/-! ### `State.holdFault` -/

@[simp] theorem State.holdFault_cur (s : State) (f : HeldFault) : (s.holdFault f).cur = s.cur := rfl
@[simp] theorem State.holdFault_cores (s : State) (f : HeldFault) : (s.holdFault f).cores = s.cores := rfl
@[simp] theorem State.holdFault_clusters (s : State) (f : HeldFault) : (s.holdFault f).clusters = s.clusters := rfl
@[simp] theorem State.holdFault_rings (s : State) (f : HeldFault) : (s.holdFault f).rings = s.rings := rfl
@[simp] theorem State.holdFault_fields (s : State) (f : HeldFault) : (s.holdFault f).fields = s.fields := rfl
@[simp] theorem State.holdFault_parts (s : State) (f : HeldFault) : (s.holdFault f).parts = s.parts := rfl
@[simp] theorem State.holdFault_queues (s : State) (f : HeldFault) : (s.holdFault f).queues = s.queues := rfl
@[simp] theorem State.holdFault_mem (s : State) (f : HeldFault) : (s.holdFault f).mem = s.mem := rfl
@[simp] theorem State.holdFault_lost (s : State) (f : HeldFault) : (s.holdFault f).lost = s.lost := rfl
@[simp] theorem State.holdFault_hidden (s : State) (f : HeldFault) : (s.holdFault f).hidden = s.hidden := rfl
@[simp] theorem State.holdFault_bad (s : State) (f : HeldFault) : (s.holdFault f).bad = s.bad := rfl
@[simp] theorem State.holdFault_resv (s : State) (f : HeldFault) : (s.holdFault f).resv = s.resv := rfl
@[simp] theorem State.holdFault_net (s : State) (f : HeldFault) : (s.holdFault f).net = s.net := rfl
@[simp] theorem State.holdFault_carried (s : State) (f : HeldFault) : (s.holdFault f).carried = s.carried := rfl
@[simp] theorem State.holdFault_reports (s : State) (f : HeldFault) : (s.holdFault f).reports = s.reports := rfl
@[simp] theorem State.holdFault_insts (s : State) (f : HeldFault) : (s.holdFault f).insts = s.insts := rfl
@[simp] theorem State.holdFault_loads (s : State) (f : HeldFault) : (s.holdFault f).loads = s.loads := rfl
@[simp] theorem State.holdFault_copies (s : State) (f : HeldFault) : (s.holdFault f).copies = s.copies := rfl
@[simp] theorem State.holdFault_hot (s : State) (f : HeldFault) : (s.holdFault f).hot = s.hot := rfl
@[simp] theorem State.holdFault_saved (s : State) (f : HeldFault) : (s.holdFault f).saved = s.saved := rfl
@[simp] theorem State.holdFault_sched (s : State) (f : HeldFault) : (s.holdFault f).sched = s.sched := rfl
@[simp] theorem State.holdFault_turn (s : State) (f : HeldFault) : (s.holdFault f).turn = s.turn := rfl
@[simp] theorem State.holdFault_free (s : State) (f : HeldFault) : (s.holdFault f).free = s.free := rfl

/-! ### `State.waitRow` -/

@[simp] theorem State.waitRow_cur (s : State) (p : Nat) : (s.waitRow p).cur = s.cur := rfl
@[simp] theorem State.waitRow_clusters (s : State) (p : Nat) : (s.waitRow p).clusters = s.clusters := rfl
@[simp] theorem State.waitRow_rings (s : State) (p : Nat) : (s.waitRow p).rings = s.rings := rfl
@[simp] theorem State.waitRow_fields (s : State) (p : Nat) : (s.waitRow p).fields = s.fields := rfl
@[simp] theorem State.waitRow_parts (s : State) (p : Nat) : (s.waitRow p).parts = s.parts := rfl
@[simp] theorem State.waitRow_queues (s : State) (p : Nat) : (s.waitRow p).queues = s.queues := rfl
@[simp] theorem State.waitRow_mem (s : State) (p : Nat) : (s.waitRow p).mem = s.mem := rfl
@[simp] theorem State.waitRow_lost (s : State) (p : Nat) : (s.waitRow p).lost = s.lost := rfl
@[simp] theorem State.waitRow_hidden (s : State) (p : Nat) : (s.waitRow p).hidden = s.hidden := rfl
@[simp] theorem State.waitRow_bad (s : State) (p : Nat) : (s.waitRow p).bad = s.bad := rfl
@[simp] theorem State.waitRow_resv (s : State) (p : Nat) : (s.waitRow p).resv = s.resv := rfl
@[simp] theorem State.waitRow_net (s : State) (p : Nat) : (s.waitRow p).net = s.net := rfl
@[simp] theorem State.waitRow_carried (s : State) (p : Nat) : (s.waitRow p).carried = s.carried := rfl
@[simp] theorem State.waitRow_reports (s : State) (p : Nat) : (s.waitRow p).reports = s.reports := rfl
@[simp] theorem State.waitRow_insts (s : State) (p : Nat) : (s.waitRow p).insts = s.insts := rfl
@[simp] theorem State.waitRow_loads (s : State) (p : Nat) : (s.waitRow p).loads = s.loads := rfl
@[simp] theorem State.waitRow_copies (s : State) (p : Nat) : (s.waitRow p).copies = s.copies := rfl
@[simp] theorem State.waitRow_hot (s : State) (p : Nat) : (s.waitRow p).hot = s.hot := rfl
@[simp] theorem State.waitRow_saved (s : State) (p : Nat) : (s.waitRow p).saved = s.saved := rfl
@[simp] theorem State.waitRow_ctl (s : State) (p : Nat) : (s.waitRow p).ctl = s.ctl := rfl
@[simp] theorem State.waitRow_sched (s : State) (p : Nat) : (s.waitRow p).sched = s.sched := rfl
@[simp] theorem State.waitRow_turn (s : State) (p : Nat) : (s.waitRow p).turn = s.turn := rfl
@[simp] theorem State.waitRow_nextId (s : State) (p : Nat) : (s.waitRow p).nextId = s.nextId := rfl
@[simp] theorem State.waitRow_free (s : State) (p : Nat) : (s.waitRow p).free = s.free := rfl

/-! ### `State.setCells` -/

@[simp] theorem State.setCells_cur (s : State) (cs : List (Nat × Byte)) : (s.setCells cs).cur = s.cur := rfl
@[simp] theorem State.setCells_cores (s : State) (cs : List (Nat × Byte)) : (s.setCells cs).cores = s.cores := rfl
@[simp] theorem State.setCells_clusters (s : State) (cs : List (Nat × Byte)) : (s.setCells cs).clusters = s.clusters := rfl
@[simp] theorem State.setCells_rings (s : State) (cs : List (Nat × Byte)) : (s.setCells cs).rings = s.rings := rfl
@[simp] theorem State.setCells_fields (s : State) (cs : List (Nat × Byte)) : (s.setCells cs).fields = s.fields := rfl
@[simp] theorem State.setCells_parts (s : State) (cs : List (Nat × Byte)) : (s.setCells cs).parts = s.parts := rfl
@[simp] theorem State.setCells_queues (s : State) (cs : List (Nat × Byte)) : (s.setCells cs).queues = s.queues := rfl
@[simp] theorem State.setCells_lost (s : State) (cs : List (Nat × Byte)) : (s.setCells cs).lost = s.lost := rfl
@[simp] theorem State.setCells_net (s : State) (cs : List (Nat × Byte)) : (s.setCells cs).net = s.net := rfl
@[simp] theorem State.setCells_carried (s : State) (cs : List (Nat × Byte)) : (s.setCells cs).carried = s.carried := rfl
@[simp] theorem State.setCells_reports (s : State) (cs : List (Nat × Byte)) : (s.setCells cs).reports = s.reports := rfl
@[simp] theorem State.setCells_insts (s : State) (cs : List (Nat × Byte)) : (s.setCells cs).insts = s.insts := rfl
@[simp] theorem State.setCells_loads (s : State) (cs : List (Nat × Byte)) : (s.setCells cs).loads = s.loads := rfl
@[simp] theorem State.setCells_copies (s : State) (cs : List (Nat × Byte)) : (s.setCells cs).copies = s.copies := rfl
@[simp] theorem State.setCells_hot (s : State) (cs : List (Nat × Byte)) : (s.setCells cs).hot = s.hot := rfl
@[simp] theorem State.setCells_saved (s : State) (cs : List (Nat × Byte)) : (s.setCells cs).saved = s.saved := rfl
@[simp] theorem State.setCells_ctl (s : State) (cs : List (Nat × Byte)) : (s.setCells cs).ctl = s.ctl := rfl
@[simp] theorem State.setCells_sched (s : State) (cs : List (Nat × Byte)) : (s.setCells cs).sched = s.sched := rfl
@[simp] theorem State.setCells_turn (s : State) (cs : List (Nat × Byte)) : (s.setCells cs).turn = s.turn := rfl
@[simp] theorem State.setCells_nextId (s : State) (cs : List (Nat × Byte)) : (s.setCells cs).nextId = s.nextId := rfl
@[simp] theorem State.setCells_free (s : State) (cs : List (Nat × Byte)) : (s.setCells cs).free = s.free := rfl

**YOUR INSTRUCTIONS**
Write down again, exactly as given, only the lines above that fall from the line with "cs).clusters = s.clusters := rfl" to the line with "cs).parts = s.parts := rfl", inclusive.

**REPLY TO THE EXERCISE**
@[simp] theorem State.setCells_clusters (s : State) (cs : List (Nat × Byte)) : (s.setCells cs).clusters = s.clusters := rfl
@[simp] theorem State.setCells_rings (s : State) (cs : List (Nat × Byte)) : (s.setCells cs).rings = s.rings := rfl
@[simp] theorem State.setCells_fields (s : State) (cs : List (Nat × Byte)) : (s.setCells cs).fields = s.fields := rfl
@[simp] theorem State.setCells_parts (s : State) (cs : List (Nat × Byte)) : (s.setCells cs).parts = s.parts := rfl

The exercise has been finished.